This Indie Racing Game Is An Incredible Fusion Of Out Run, Jet Set Radio, And Street Fighter

Buck Up And Drive! (I don't usually acknowledge punctuation in titles, but the exclamation point is warranted here) is a game about driving really, really fast. So fast that your speed is measured in fasts per hour. This addictive indie racing game has been available on Itch for a while now, but solo developer Fábio Fontes recently launched it on Steam and I've spent the morning absolutely hypnotised by its wild trick system, blisteringly fast speed, and ability to aggressively bonk other cars off the road. That's right: bonk.

Comparing a game to a load of other games is Easy Mode for a games journalist, but Buck Up And Drive! wears its influences so brazenly on its sleeve, it's hard not to. Classic arcade racer Out Run is an obvious influence, with its lavish globe-trotting scenery, a track that kinda unrolls in front of you, imitating that classic faux 3D sprite-scaling effect, and a focus on big, stupid drifts. You drift so hard in this game your car basically goes horizontal, and it feels amazing. The chippy music has heavy Out Run vibes too.

But it's also not much like Out Run at all. Buck Up And Drive! is actually more like an endless runner. Think Temple Run, but with cars. You accelerate automatically, and it's less about braking for corners and more about dodging traffic and hitting speed boosts, so you can make it to the end of a track before the timer counts down to zero. Hitting other cars spins you out and veering off the track slows you down, which loses you precious seconds. Make too many mistakes and it's game over when the timer runs out.

But here's where Buck Up And Drive! gets interesting. Hold a drift and coloured, anime-lookin' sparks will appear above your wheels, indicating that you can exit the drift and get a sharp burst of speed—violently knocking other cars out of the way if you ram into them, in a move the game describes as a bonk. Similar to Mario Kart, the length and power of the boost increases the longer you drift.

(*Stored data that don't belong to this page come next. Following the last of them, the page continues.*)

-- ==== Sys2Proof/Tests/Slice0.lean ====
section
/-! SUPPORT. Tests of single steps against values taken from the spec, the smoke test of well-formedness, and for every
statement with hypotheses a concrete state and operands that meet them. -/

namespace Sys2Proof.Tests
set_option Elab.async false
open Sys2Proof Sys2Proof.Machine

/-! ## Small states -/

/-- The state after a command. -/
def after (c : Instr) (s : State) : State :=
  match exec c s with
  | .next t => t
  | .fault _ => s
  | .refused _ => s

/-- The result and the payload in the reply buffer. -/
def replyOf (s : State) : Option (ResultCode × List Byte) := s.port.reply.map (fun r => (r.result, r.payload))

/-- A frame with tag 5Ah and no fill. -/
def fr : Frame := { tag := 0x5A, fill := 0 }

/-- A frame has begun. -/
def receive (s : State) : State := { s with port := { s.port with frame := .receiving, csLow := true } }

theorem receive_receiving {s : State} (h : s.inReset = false) : (receive s).receiving := ⟨h, rfl⟩

/-- NORMAL, TB0 RUNNING with modulus 16 at gate serial 5 and counter 3, the other bases STOPPED, pins 0 and 1 sampled. -/
def ready : State :=
  { State.reset with
    ref := { supervision := .normal, gap := .running, goodPeriods := 1024 }
    bases := State.reset.bases.set 0 { TimeBase.atReset with state := .running, modulus := 16, serial := 5, counter := 3 }
    pins := (State.reset.pins.set 0 { PinChannel.atReset with initialized := true }).set 1
      { PinChannel.atReset with initialized := true } }

/-- A window from 20 to 30 with margin 2, two strikes, two for recovery, silence limit 2, settle 1, lines 0 and 1, all kinds. -/
def limits : Limits :=
  { lo := 20, hi := 30, margin := 2, tolerance := 2, recoveryCount := 2, silenceLimit := 2, settle := 1, tripMask := 3
    noticeMask := 7 }

/-- The bytes of `limits`. -/
def limitBytes : LimitBytes :=
  { lo := 20, hi := 30, margin := 2, tolerance := 2, recoveryCount := 2, silenceLimit := 2, settle := 1, tripMask := 3
    noticeMask := 7 }

/-- A contract on pin 0 and TB0, PERIOD of rising edges, in a state. -/
def contract (st : ContractState) : Record :=
  { fixed := { pin := 0, kind := .period, sense := 1, base := 0, parent := none, oneshot := false, latching := false }
    limits := limits
    state := st
    suspended := decide (st = .suspended)
    strikes := if st = .suspect then 1 else 0
    recoveryRun := 0
    recovered := false
    settleRemaining := 0
    dependents := 0
    context := Context.initial
    last := none
    stats := Statistics.empty
    staged := none
    checkCode := 0 }

/-- A record in a slot of generation 1, a member of its sets, and of its lines while it contributes. -/
def put (i : SlotIx) (r : Record) (s : State) : State :=
  let s' := ((s.setSlot i { generation := 1, body := .live r }).subscribePin r.fixed.pin i).subscribeBase r.fixed.base i
  if r.state = .violated then s'.joinMask i r.limits.tripMask else s'

/-- The same contract as a dependent of the contract in a slot. -/
def under (i : SlotIx) (r : Record) : Record := { r with fixed := { r.fixed with parent := some ⟨i, 1⟩ } }

/-- The same contract with one dependent. -/
def heading (r : Record) : Record := { r with dependents := 1 }

/-- The same contract on TB1, which is STOPPED. -/
def stopped (r : Record) : Record := { r with fixed := { r.fixed with base := 1 } }

/-- One contract in slot 0, and a frame begun. -/
def one (r : Record) : State := receive (put 0 r ready)

/-- A contract in slot 0 and its dependent in slot 1, and a frame begun. -/
def pair (r q : Record) : State := receive (put 1 (under 0 q) (put 0 (heading r) ready))

/-- A chain of three in slots 0, 1 and 2, a SUSPENDED contract in slot 3, entries for slots 1 and 2, and a frame begun. -/
def family : State :=
  let s := put 2 (under 1 (contract .violated)) (put 1 (under 0 (heading (contract .suspect)))
    (put 0 (heading (contract .conforming)) (put 3 (contract .suspended) ready)))
  receive { s with notices := s.notices ++ [.contract 1 1 0x01, .contract 2 1 0x08] }

/-- Handle bytes of a slot of generation 1. -/
def hb (slot : Byte) : HandleBytes := { slot := slot, generation := 1 }

/-! ## Deciding the hypotheses -/

theorem all_of {α : Type} {o : Option α} {p : α → Prop} [DecidablePred p] (h : o.all (fun r => decide (p r)) = true) :
    ∀ r, o = some r → p r := by
  rintro r rfl
  simpa using h

theorem any_iff {α : Type} {o : Option α} {p : α → Prop} [DecidablePred p] :
    o.any (fun r => decide (p r)) = true ↔ ∃ r, o = some r ∧ p r := by
  cases o <;> simp

/-- The relation of parents and dependents, as a test. -/
def treeOk (s : State) : Bool :=
  allSlots.all (fun i =>
    match s.recordAt i with
    | none => true
    | some r =>
      decide (r.dependents = s.dependentsOf i) &&
      match r.fixed.parent with
      | none => true
      | some h =>
        (s.contractAt h).any (fun p =>
          !p.fixed.oneshot &&
          match p.fixed.parent with
          | none => true
          | some g => (s.contractAt g).any (fun q => decide (q.fixed.parent = none))))

theorem treeSound_of {s : State} (h : treeOk s = true) : s.treeSound := by
  have all : ∀ i, _ := List.all_eq_true.mp h
  constructor
  · intro i r hd hr hp
    have hi := all i (List.mem_finRange i)
    simp only [hr, hp, Bool.and_eq_true, Option.any_eq_true] at hi
    obtain ⟨-, p, hp, ho, hg⟩ := hi
    refine ⟨p, hp, by simpa using ho, fun g hg' => ?_⟩
    simp only [hg', Option.any_eq_true, decide_eq_true_eq] at hg
    exact hg
  · intro i r hr
    have hi := all i (List.mem_finRange i)
    simp only [hr, Bool.and_eq_true, decide_eq_true_eq] at hi
    exact hi.1

theorem one_slots (r : Record) : (one r).slots = ready.slots.set 0 { generation := 1, body := .live r } := by
  unfold one receive put
  by_cases h : r.state = .violated <;> simp [h] <;> rfl

theorem one_recordAt (r : Record) (i : SlotIx) : (one r).recordAt i = if i = 0 then some r else none := by
  have free : ∀ i : SlotIx, ready.slots[i.val].body = .free := by decide +kernel
  unfold State.recordAt
  rw [one_slots]
  by_cases h : i = 0
  · subst h; rfl
  · have h' : 0 ≠ i.val := fun e => h (Fin.ext e.symm)
    simp [h, Vector.getElem_set_ne (i := 0) (j := i.val) _ _ h', free]

/-- What every state with one contract, of no parent and no dependents, meets. -/
theorem one_meets (r : Record) (hp : r.fixed.parent = none) (hd : r.dependents = 0) :
    (one r).receiving ∧ (one r).treeSound ∧ (hb 0).slot.toNat = (0 : SlotIx).val ∧
      (one r).slots[(0 : SlotIx)].generation = (hb 0).generation ∧ (one r).recordAt 0 = some r := by
  refine ⟨receive_receiving ?_, ⟨?_, ?_⟩, rfl, ?_, by rw [one_recordAt]; rfl⟩
  · unfold put
    by_cases h : r.state = .violated <;> simp [h] <;> rfl
  · intro i q g hq hg
    rw [one_recordAt] at hq
    split at hq <;> simp_all
  · intro i q hq
    have none_below : (one r).dependentsOf i = 0 := by
      simp only [State.dependentsOf, State.dependsOn, one_recordAt, List.countP_eq_zero]
      intro d _
      split <;> rename_i h
      · split at h <;> simp_all
      · simp
    rw [one_recordAt] at hq
    split at hq <;> simp_all
  · simp only [one_slots]; rfl

/-! ## Well-formedness -/

/-- R170: a frame with no whole byte is no refused frame. -/
theorem test_frameRefused_of_nothing_illFormed : (Instr.frameRefused []).wellFormed = false := by decide

/-- Section 11.7: the NOP frame 00h 5Ah 56h passes R173, so it is no refused frame. -/
theorem test_frameRefused_of_nop_illFormed : (Instr.frameRefused [0x00, 0x5A, 0x56]).wellFormed = false := by
  decide +kernel

theorem test_frameRefused_wellFormed : (Instr.frameRefused [0x00, 0x5A, 0x57]).wellFormed = true := by
  decide +kernel

/-! ## The port (sections 11.4 to 11.7) -/

/-- Section 11.7: a NOP with tag 5Ah is 00h 5Ah 56h. -/
theorem test_nop_frame : commandOfFrame [0x00, 0x5A, 0x56] = some (.nop fr) := by
  decide +kernel

/-- Section 11.7: its reply is 00h 5Ah 00h with CRC A5h. -/
theorem test_nop_reply : (after (.nop fr) (receive ready)).port.reply.map Reply.bytes = some [0x00, 0x5A, 0x00, 0xA5] := by
  decide +kernel

/-- R180. -/
theorem test_identify : replyOf (after (.identify fr) (receive ready)) = some (.ok, [0x4B, 0x24, 0x01]) := by
  decide +kernel

/-- R181: NORMAL, TB0 RUNNING, four lines in the start hold, one entry, 4 LIVE, 0 DRAINING and 60 FREE. -/
theorem test_readStatus :
    replyOf (after (.readStatus fr) (receive { family with notices := [.device 1] })) =
      some (.ok, [0x10, 0x01, 0x0F, 1, 4, 0, 60]) := by
  decide +kernel

/-- R179: NO_REPLY with echo code 03h. -/
theorem test_repeat_of_nothing :
    (after (.repeatReply fr) (receive ready)).port.reply = some ⟨.noReply, 0x5A, 0x03, []⟩ := by
  decide +kernel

Max your boost out and you can smash multiple cars, including regular traffic and rival racers, off the road.

Rivals appear when you hit a certain amount of points. Mostly it's just you and herds of Sunday drivers clogging up the freeway, but a rival is just as fast and drifty as you, which makes an already pulse-pounding game even more intense. Luckily you can bonk your rivals too—and even hit them with a Mario-style ground pound if you launch off a ramp and get above them. You can also turn your boosts into attacks, using Street Fighter stick twirls to unleash moves like Hurricane Boost, which theatrically destroys nearby cars.

But you gotta be careful with the bonking, because if you bonk too many people off the road, the cops will come after you. They'll bash into you relentlessly as you drive, making getting to the end of the track in time tricky. But you can bonk them as well, causing exclamations of "Oink oink!" and "ACAB!" to appear in comic book bubbles. The sheer amount of bonking in Buck Up And Drive! is out of control, but it feels super satisfying when you time it right and explode a car that's in your way out of existence.

But there's more! Buck Up And Drive! also lets you pull off sick tricks, reminiscent of games like Tony Hawk's Pro Skater and Jet Set Radio. When you hit a ramp, nudging the direction buttons in mid-air triggers a selection of preposterous, physics-defying tricks. Your vehicle flips, rolls, and spins in a way no car ever should, and it's incredible to behold . Better still, land on top of the barriers at the edge of the track and you can actually grind on them, which is something I've never seen in a driving game before.

It's an outlandish fusion of genres that shouldn't work, but it does somehow—mainly because everything feels so damn good. Buck Up And Drive! is a solid, super polished game with snappy, responsive controls, a deliciously smooth frame rate, and a fiendishly addictive scoring system. It looks beautiful (with echoes of cult cel-shaded Capcom racer Auto Modellista), the music rips, and it has a brilliantly self-aware sense of humour to top it all off. For $5 it's an absolute steal, and one of the best games I've played this year.